When a solute, like salt or sugar, is added to a solvent such as water, it lowers the temperature at which the liquid freezes. This phenomenon is known as freezing point depression. It's a colligative property, meaning it depends on the number of solute particles present in the solvent rather than the type of solute. This occurs because adding solute particles disrupts the formation of a solid structure within the solvent, requiring a lower temperature to achieve solidification.

The concept is described mathematically by the formula:

• \( \Delta T_f = i \cdot K_f \cdot m \)

Here, \( \Delta T_f \) is the freezing point depression, \( i \) is the van 't Hoff factor, \( K_f \) is the freezing point depression constant for the solvent, and \( m \) represents the molality of the solution. This equation highlights how the presence of a solute changes the freezing behavior of the solvent, a crucial concept in solutions chemistry.

The van 't Hoff factor, represented by \( i \), is key when calculating colligative properties like freezing point depression. It accounts for the effect of solute particles, specified as the number of particles a solute dissociates into in solution. For non-electrolytes, like sugar, \( i \) equals 1, as they do not dissociate in water.

Electrolytes, however, dissociate into ions in solution, leading to a higher van 't Hoff factor. For instance, NaCl dissociates into two ions (Na⁺ and Cl^-), resulting in \( i = 2 \). This factor plays a crucial role in modifying the degree of freezing point depression or any other colligative property.

• \( i = 1 \) for non-electrolytes
• \( i > 1 \) for electrolytes

Understanding this factor enables predictions on how different solutes affect the properties of solutions.

To determine the freezing point of a solution, you start with the freezing point of the pure solvent and subtract the calculated freezing point depression. This tells you how much the presence of solute has lowered the freezing point of the solvent.

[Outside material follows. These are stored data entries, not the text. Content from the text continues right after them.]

theorem raiseRec_still {s₀ : State} (r : EvRec) {s : State} (hK : Untouched s₀ s) : Untouched s₀ (raiseRec r s) := by
  unfold raiseRec
  try dsimp only
  repeat' first
    | with_reducible assumption
    | dsimp only
    | split
    | simp (disch := rfl) only [Untouched.set]

theorem raise_still {s₀ : State} (code : Nat) (cls : Nat) (kind : Nat) (num : Nat) (d4 : Nat) (d5 : Nat) (d6 : Nat) (d7 : Nat) {s : State} (hK : Untouched s₀ s) : Untouched s₀ (raise code cls kind num d4 d5 d6 d7 s) := by
  unfold raise
  try dsimp only
  repeat' first
    | with_reducible assumption
    | with_reducible apply raiseRec_still

theorem raiseAt_still {s₀ : State} (ns : Nat) (code : Nat) (cls : Nat) (kind : Nat) (num : Nat) (d4 : Nat) (d5 : Nat) (d6 : Nat) (d7 : Nat) {s : State} (hK : Untouched s₀ s) : Untouched s₀ (raiseAt ns code cls kind num d4 d5 d6 d7 s) := by
  unfold raiseAt
  try dsimp only
  repeat' first
    | with_reducible assumption
    | with_reducible apply raiseRec_still

theorem logAdd_still {s₀ : State} (cause : LogCause) (arg : Nat) {s : State} (hK : Untouched s₀ s) : Untouched s₀ (logAdd cause arg s) := by
  unfold logAdd
  try dsimp only
  repeat' first
    | with_reducible assumption
    | with_reducible exact Untouched.refl _
    | intro _
    | dsimp only
    | split
    | simp (disch := rfl) only [Untouched.set]

theorem okWith_still {s₀ : State} (ws : List Word) {s : State} (hK : Untouched s₀ s) : Untouched s₀ (okWith ws s).2 := by
  unfold okWith
  try dsimp only
  repeat' first
    | with_reducible assumption

theorem okNone_still {s₀ : State} {s : State} (hK : Untouched s₀ s) : Untouched s₀ (okNone s).2 := by
  unfold okNone
  try dsimp only
  repeat' first
    | with_reducible assumption

theorem setLane_still {s₀ : State} (k : Nat) (l : LaneRec) {s : State} (hK : Untouched s₀ s) : Untouched s₀ (setLane k l s) := by
  unfold setLane
  try dsimp only
  repeat' first
    | with_reducible assumption
    | simp (disch := rfl) only [Untouched.set]

theorem modLane_still {s₀ : State} (k : Nat) (f : LaneRec → LaneRec) {s : State} (hK : Untouched s₀ s) : Untouched s₀ (modLane k f s) := by
  unfold modLane
  try dsimp only
  repeat' first
    | with_reducible assumption
    | with_reducible apply setLane_still

theorem updPort_still {s₀ : State} (p : Nat) (f : Port → Port) {s : State} (hK : Untouched s₀ s) : Untouched s₀ (updPort p f s) := by
  unfold updPort
  try dsimp only
  repeat' first
    | with_reducible assumption
    | simp (disch := rfl) only [Untouched.set]

theorem laneOn_still {s₀ : State} (k : Nat) {s : State} (hK : Untouched s₀ s) : Untouched s₀ (laneOn k s) := by
  unfold laneOn
  try dsimp only
  repeat' first
    | with_reducible assumption
    | with_reducible apply modLane_still

theorem laneStart_still {s₀ : State} (k : Nat) {s : State} (hK : Untouched s₀ s) : Untouched s₀ (laneStart k s) := by
  unfold laneStart
  try dsimp only
  repeat' first
    | with_reducible assumption
    | with_reducible apply modLane_still
    | with_reducible apply laneOn_still
    | split

theorem sendVarric_still {s₀ : State} (typ : Nat) (ch : Nat) (payload : List Byte) {s : State} (hK : Untouched s₀ s) : Untouched s₀ (sendVarric typ ch payload s) := by
  unfold sendVarric
  try dsimp only
  repeat' first
    | with_reducible assumption
    | with_reducible exact Untouched.refl _
    | intro _
    | dsimp only
    | split
    | simp (disch := rfl) only [Untouched.set]
    | simp (disch := rfl) only [Untouched.set]

theorem sendFrames_still {s₀ : State} (typ : Nat) (n : Nat) {s : State} (hK : Untouched s₀ s) : Untouched s₀ (sendFrames typ n s) := by
  unfold sendFrames
  try dsimp only
  repeat' first
    | with_reducible assumption
    | with_reducible exact Untouched.refl _
    | intro _
    | dsimp only
    | with_reducible apply sendVarric_still
    | with_reducible apply foldS_still
    | split
    | simp (disch := rfl) only [Untouched.set]
    | simp (disch := rfl) only [Untouched.set]

theorem sendXfeed_still {s₀ : State} (p : Nat) (bs : List Byte) {s : State} (hK : Untouched s₀ s) : Untouched s₀ (sendXfeed p bs s) := by
  unfold sendXfeed
  try dsimp only
  repeat' first
    | with_reducible assumption
    | with_reducible exact Untouched.refl _
    | intro _
    | dsimp only
    | with_reducible apply sendVarric_still
    | with_reducible apply foldS_still
    | split
    | simp (disch := rfl) only [Untouched.set]

theorem sendDecision_still {s₀ : State} {s : State} (hK : Untouched s₀ s) : Untouched s₀ (sendDecision s) := by
  unfold sendDecision
  try dsimp only
  repeat' first
    | with_reducible assumption
    | with_reducible exact Untouched.refl _
    | intro _
    | dsimp only
    | with_reducible apply sendFrames_still
    | split

theorem huntLane_still {s₀ : State} (k : Nat) {s : State} (hK : Untouched s₀ s) : Untouched s₀ (huntLane k s) := by
  unfold huntLane
  try dsimp only
  repeat' first
    | with_reducible assumption
    | with_reducible exact Untouched.refl _
    | intro _
    | dsimp only
    | with_reducible apply updPort_still
    | split
    | simp (disch := rfl) only [Untouched.set]

theorem alignSettle_still {s₀ : State} {s : State} (hK : Untouched s₀ s) : Untouched s₀ (alignSettle s) := by
  unfold alignSettle
  try dsimp only
  repeat' first
    | with_reducible assumption
    | simp (disch := rfl) only [Untouched.set]

theorem updChan_still {s₀ : State} (k : Nat) (f : Chan → Chan) {s : State} (hK : Untouched s₀ s) : Untouched s₀ (updChan k f s) := by
  unfold updChan
  try dsimp only
  repeat' first
    | with_reducible assumption
    | simp (disch := rfl) only [Untouched.set]

theorem setRaw_still {s₀ : State} (addr : Nat) (b : Nat) (v : Bool) {s : State} (hK : Untouched s₀ s) : Untouched s₀ (setRaw addr b v s) := by
  unfold setRaw
  try dsimp only
  repeat' first
    | with_reducible assumption
    | split
    | simp (disch := rfl) only [Untouched.set]

theorem updMon_still {s₀ : State} (addr : Nat) (f : Mon → Mon) {s : State} (hK : Untouched s₀ s) : Untouched s₀ (updMon addr f s) := by
  unfold updMon
  try dsimp only
  repeat' first
    | with_reducible assumption
    | simp (disch := rfl) only [Untouched.set]

theorem evtDefect_still {s₀ : State} (addr : Nat) (b : Nat) (rise : Bool) (fail : Bool) {s : State} (hK : Untouched s₀ s) : Untouched s₀ (evtDefect addr b rise fail s) := by
  unfold evtDefect
  try dsimp only
  repeat' first
    | with_reducible assumption
    | with_reducible apply raise_still

theorem setFailure_still {s₀ : State} (addr : Nat) (b : Nat) (v : Bool) {s : State} (hK : Untouched s₀ s) : Untouched s₀ (setFailure addr b v s) := by
  unfold setFailure
  try dsimp only
  repeat' first
    | with_reducible assumption
    | with_reducible apply updMon_still
    | with_reducible apply evtDefect_still
    | split

theorem bitStep_still {s₀ : State} (addr : Nat) (b : Nat) (d : Bool) (r : Bool) {s : State} (hK : Untouched s₀ s) : Untouched s₀ (bitStep addr b d r s) := by
  unfold bitStep
  try dsimp only
  repeat' first
    | with_reducible assumption
    | with_reducible exact Untouched.refl _
    | intro _
    | dsimp only
    | with_reducible apply updMon_still
    | with_reducible apply evtDefect_still
    | with_reducible apply setFailure_still
    | split
    | simp (disch := rfl) only [Untouched.set]

theorem pointStep_still {s₀ : State} (addr : Nat) (d : BitVec 20) (r : BitVec 20) (cov : Bool) {s : State} (hK : Untouched s₀ s) : Untouched s₀ (pointStep addr d r cov s) := by
  unfold pointStep
  try dsimp only
  repeat' first
    | with_reducible assumption
    | with_reducible exact Untouched.refl _
    | intro _
    | with_reducible apply updMon_still
    | with_reducible apply bitStep_still
    | with_reducible apply foldS_still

Mathematically, this is expressed as:

• \( T_f' = T_f - \Delta T_f \)

Where \( T_f \) represents the initial freezing point of the pure solvent, and \( T_f' \) indicates the new freezing point of the solution.
For instance, in the context of this exercise, with pure water freezing at 273.15 K and a freezing point depression of 0.151 K, the solution's freezing point becomes 272.999 K. This demonstrates how solute particles influence the freezing characteristics of solutions, an important concept when working with solutions in chemistry.